Banjir semakin sering terjadi di seantero kabupaten Sidoarjo. Juga lama surut, menyebabkan kerugian material sangat besar. Karena kemacetan, jeda perekonomian. Maka normalisasi sungai tidak cukup sebagai upaya pengendalian banjir. Melainkan harus dibarengi normalisasi ekosistem lingkungan. Ekstremitas cuaca telah membawa bencana hidro-meteorologi, dengan daya rusak lebih besar. Tetapi sebenarnya seluruh daerah terancam banjir dan longsor, bersamaan cuaca ekstrem.
Hulu sungai luruh membawa material sampah, dan material longsoran, menerjang perkampungan, dan ladang. Seluruh kawasan Jawa, termasuk Jawa Timur, tetap waspada luapan sungai besar (dan anak sungai). Diguyur hujan deras, beberapa sungai di Sidoarjo, tak mampu menahan debit air yang tercurah, disertai arus deras. Sungai Ketapang, meluap. Jalan Raya Porong, ditutup total, persis di samping tanggul lumpur Lapindo. Rel kereta-api juga terendam.
Banjir di Sidoarjo, seolah bergiliran tiap pekan. Dimulai kawasan barat, di Wonoayu, terendam banjir. Sedangkan di tengah kota, kali Pucang, dan kali Kutuk, tinggal “menunggu giliran” meluap, menggenangi sekeliling kota, sampai pintu tol. Pemerintah kabupaten Sidoarjo, coba mengurangi banjir dengan pengerahan pompa milik PLS (Pusat Pengendalian Lumpur Sidoarjo, Lapindo). Air bah dimasukkan ke embung Lusi, yang tiba-tiba menjadi solusi.
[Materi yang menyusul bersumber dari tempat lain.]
/-- Settles O37: such an input has no parts. -/
theorem writeFloatOutOfRangeIsMarked : Obligations.WriteFloatOutOfRangeIsMarked := by
  intro x s hs h
  refine exec_writeFloat_none hs ?_
  obtain hx | ⟨neg, hx⟩ | ⟨neg, mag, hx, hrange⟩ := h
  · simp only [floatParts, hx, F32.trunc]
  · simp only [floatParts, hx, F32.trunc]
  · have hin : inS32 (signed neg (mag / 2 ^ 149)) = false := by
      simpa [inS32] using hrange
    have htrunc : (F32.fin neg mag).trunc = some (signed neg (mag / 2 ^ 149)) := rfl
    simp only [floatParts, hx, htrunc, hin, Bool.false_eq_true, if_false]

end Sys2Proof.Proofs
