-- ==== Sys2Proof/Decode.lean ====
section
/-!
DEFINITION. The words of the table: spec/opcode_table.json gives no row any bits, since the fabric takes
commands at its ports and has no instruction encoding, so no word spells a command (log 10).
-/
namespace Sys2Proof

/-- The command that a word spells by the table's bits: the table gives no row bits, so none (log 10). -/
def decodeTableWord (nbits w : Nat) : Option Instr :=
  match nbits, w with
  | _, _ => none

end Sys2Proof
end

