/-- The drover's state of one region (R107 to R148, R151 to R189, R227 to R233, R298, R344). -/
structure Region where
  /-- The region has left reset (R155). -/
  out : Bool := false
  /-- An edge has been issued since: rg_rst_n is released at it (R519). -/
  rstN : Bool := false
  /-- Its open pace line, in 1/65,536 cycle, and the root's total of increments up to which it has risen (R112). -/
  openPace : Nat := 0
  openTo : Nat := 0
  /-- C: edges issued since the bell (R116). -/
  c : Nat := 0
  /-- The captured phase in 1/16 period (R164). -/
  phase16 : Nat := 0
  /-- The pace line at the last tick edge, in 1/16 cycle (R115). -/
  pace16 : Nat := 0
  /-- The lag at the last tick edge, in 1/16 cycle (R116). -/
  lag16 : Nat := 0
  /-- The lag one tick earlier. -/
  lag16a : Nat := 0
  /-- The lag two ticks earlier, which its neighbours' floors use (R120). -/
  lag16b : Nat := 0
  /-- The floor in 1/16 cycle at the last tick edge (R120). -/
  floor16 : Nat := 0
  /-- The floor at the coming tick edge, which bounds the edges issued until then (R117, R121). -/
  floorNext : Nat := 0
  /-- Its lag exceeds T − g: it pulls (R120). -/
  pulling : Bool := false
  /-- RUN, REEL or HELD (R117). -/
  track : Track := .run
  /-- PARKED (R117). -/
  parked : Bool := false
  /-- DETACHED: inside a slot hold (R348). -/
  detached : Bool := false
  /-- Exclusion (R128, R130). -/
  excl : Excl := .no
  /-- A re-admission is pending for the next bell (R129). -/
  readmit : Bool := false
  /-- Excluded for the whole of the running window (R256). -/
  exclWindow : Bool := false
  /-- A forced hold through the crook path (R298). -/
  forced : Bool := false
  /-- The offset of its K-th edge from the fold's bell (R136). -/
  kDone : Nat := 0
  /-- FLOCK_MUX.SEL: 0 own, 1 spare 0, 2 spare 1, 3 no source (R301). -/
  mux : BitVec 2 := 0
  /-- The generator to which the multiplexer switches at the end of its band-change stop (R288). -/
  switchTo : Option Nat := none
  /-- The fold at whose end its generator last changed band by plan (R350). -/
  bandFold : Option Nat := none
  /-- The windsock level (R169). -/
  level : Level := .none
  /-- The margin at the last sample (R182). -/
  margin : Nat := 0
  /-- The worst type at the most recent stretch or hold onset (R182). -/
  wsType : Nat := 0
  /-- Consecutive samples above HLD for every type while at hold level (R172). -/
  above : Nat := 0
  /-- The stretches that samples at stretch level owe to coming edges (R171). -/
  owed : List Owed := []
  /-- Its hold level was reached only through a HOLD_MARGIN raise (R233). -/
  heldByFcst : Bool := false
  /-- PRE_STRETCH edges that remain (R227). -/
  preN : Nat := 0
  /-- PRE_STRETCH eighths per edge (R227). -/
  preW : Nat := 0
  /-- The lean ceiling code in force (R228). -/
  leanC : Option Nat := none
  /-- The HOLD_MARGIN raise in force (R229). -/
  raiseR : Nat := 0
  /-- The instant of its last issued edge, in 1/65,536 tick (R151). -/
  lastEdge : Nat := 0
  /-- The DCO frequency in MHz (R165). -/
  freq : Nat := 0
  /-- Restricted operation (R161). -/
  restrict : Bool := false
  /-- A failover hold in force ends with the next edge (R287). -/
  failHold : Bool := false
  /-- The commanded frequency at the takeover whose hold is being measured, in MHz (R287, R306). -/
  holdMHz : Option Nat := none
  /-- C at the last two tick edges (R283). -/
  cTick : Nat := 0
  cTick1 : Nat := 0
  /-- RCG_CNT0.STR_EDGES (R183). -/
  strEdges : Word := 0
  /-- RCG_CNT1.STR_EIGHTHS (R183). -/
  strEighths : Word := 0
  /-- RCG_CNT2.HOLD_EDGES (R183). -/
  holdEdges : Word := 0
  /-- RCG_CNT3.ADV_ON (R183). -/
  advOn : Half := 0
  /-- RCG_CNT3.HOLD_ON (R183). -/
  holdOn : Half := 0
  /-- RCG_CNT4.REEL_TICKS (R183). -/
  reelTicks : Word := 0
  /-- RCG_CNT5.HELD_TICKS (R183). -/
  heldTicks : Word := 0
  /-- Ticks in restricted operation; RCG_CNT6 shows them in units of 256 (R183). -/
  restrictTicks : Nat := 0
  /-- RCG_CNT6.GATE (R183). -/
  gate : Half := 0
  /-- RCG_CNT7.BANDS (R183). -/
  bands : Half := 0
  /-- RCG_CNT7.FORCED (R183). -/
  forcedStops : Half := 0
  /-- The largest lag of the running fold, 1/16 cycle (R182). -/
  lagMaxNow : Nat := 0
  /-- RCG_LIVE3.LAG_MAX: of the last completed fold (R182). -/
  lagMax : Nat := 0
  /-- Edges stretched in the running fold (R182). -/
  strNow : Nat := 0
  /-- RCG_LIVE3.STR_FOLD: of the last completed fold (R182). -/
  strFold : Nat := 0
  /-- 1/16 cycles each cause of R136 has added to its lag in the running fold. -/
  causes : Tab Nat := []
  /-- Its lag at the fold's first call (R150). -/
  callLag : Nat := 0
  /-- The head of the pull chain that holds it now; none while no floor or tether stop holds it (R136). -/
  head : Option Nat := none
  /-- The head of the pull chain that held it at the first call (R136). -/
  origin : Nat := 0
  /-- Incomplete at the fold's first call (R133). -/
  lateCall : Bool := false
  /-- Edges issued and activity codes summed in the ballast window (R256). -/
  edges : Nat := 0
  activity : Nat := 0
  /-- The same in the clamp window (R262). -/
  clampEdges : Nat := 0
  clampActivity : Nat := 0
  /-- FLOCK_CAL.DUE (R364). -/
  due : Bool := false
  /-- The FOLDS value at which its deadline expires (R349). -/
  deadline : Nat := 0
  /-- Its calibration hold in force (R345). -/
  hold : Option Hold := none
  /-- A hold has run in it in this fold (R344). -/
  heldThisFold : Bool := false
  /-- The slot that its CAL_SLOT entry declared: the tick at which it began, its fold offset, its length (R231). -/
  slot : Option (Nat × Nat × Nat) := none
  /-- Its last calibration result was rejected (R355). -/
  rejected : Bool := false
  /-- Results of a hold that ended while the core did not run wait here (R343). -/
  waiting : Option Held := none
  /-- PRE_STRETCH and HOLD_MARGIN entries applied in the fold (R244). -/
  skew : List SkewEntry := []
  /-- Advise onsets of the fold: fold offset, and whether it has been judged for UNFORECAST (R244). -/
  onsets : List (Nat × Bool) := []
  deriving DecidableEq, Repr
Embung Lusi, yang juga dikenal sebagai “pulau” Lusi, sebenarnya adalah sebuah pulau buatan yang terbentuk dari endapan lumpur Lapindo. Lokasinya berada di tengah sungai Kali Porong, di dusun Tlocor, desa Kedungpandan, Sidoarjo. Awalnya, bernama pulau Sarinah. Tetapi diganti menjadi pulau Lusi, singkatan dari “Lumpur Sidoarjo.” Sedangkan di Jawa Tengah, kondang sebuah sungai bernama Lusi, yang mengalir di Tengah kabupaten Grobogan. Sering meluap, menyebabkan banjir parah, sampai memutus jalur pantai utara Jawa.
Banjir di kabupaten Sidoarjo, membuktikan, lingkungan permukiman perkotaan, perlu di-normalisasi. Terutama pada kampung-kampung pusat urban. Mengeruk sampah dari badan sungai, menjadi keniscayaan. Banjir juga menyebabkan kemacetan makin parah di Sidoarjo. Sampai berimbas pada jalan tol turut tersendat di pintu masuk, dan exit (pintu keluar). Penampakan digital banjir Sidoarjo terpampang dalam Google Maps. Area dengan warna merah yang menandakan antrean panjang kendaraan.
Pada puncak musim hujan, Pebruari lalu, luapan banjir terdeteksi dari sungai di wilayah Waru yang menjadi daerah aliran sungai (DAS) Sungai Brantas. Serta sungai Buntung, Desa Tambak Oso, Waru, Sidoarjo. Sebenarnya telah diupayakan normalisasi, termasuk dengan menggunakan 1 unit excavator amphibi. Terutama mengambil tanaman eceng-gondok yang telah memenuhi permukaan air sungai. Namun di hulu, tanaman eceng gondok semakin “meng-hutan” tebal, harus menjadi prioritas.
Pola “buka-tutup” aliran sungai bisa menjadi pembuka ruang lebih lebar untuk aliran sungai. Menjadi solusi mudah, sementara. Namun tidak mudah, karena harus memperhitungkan area muara yang berbatasan dengan laut. Pada bulan purnama, permukaan air pada area muara lebih tinggi. Potensi rob masih membayangi area timur Sidoarjo. Banjir rob bisa meluruh hingga Tengah kota.
Ekses lain banjir kawasan timur Sidoarjo bisa menyapu tambak, yang berisi ikan dan udang. Niscaya sangat merugikan perekonomian rakyat. Maka normalisasi, mengeruk sungai yang dangkal, harus dilakukan setalah musim hujan. Namun sebenarnya, seluruh daerah yang dilalui sungai besar, patut melaksanakan normalisasi. Khususnya Pemprop Jawa Timur patut bekerjasama dengan BBWS (Balai Besar Wilayah Sungai) Bengawan Solo, dan sungai Brantas.
Percabangan Bengawan Solo di kawasan utara Jawa Timur, masih menjadi ancaman banjir. Begitu pula percabangan sungai Brantas, yang mengalir besar menjadi Kali Porong, dan anak-anak sungai.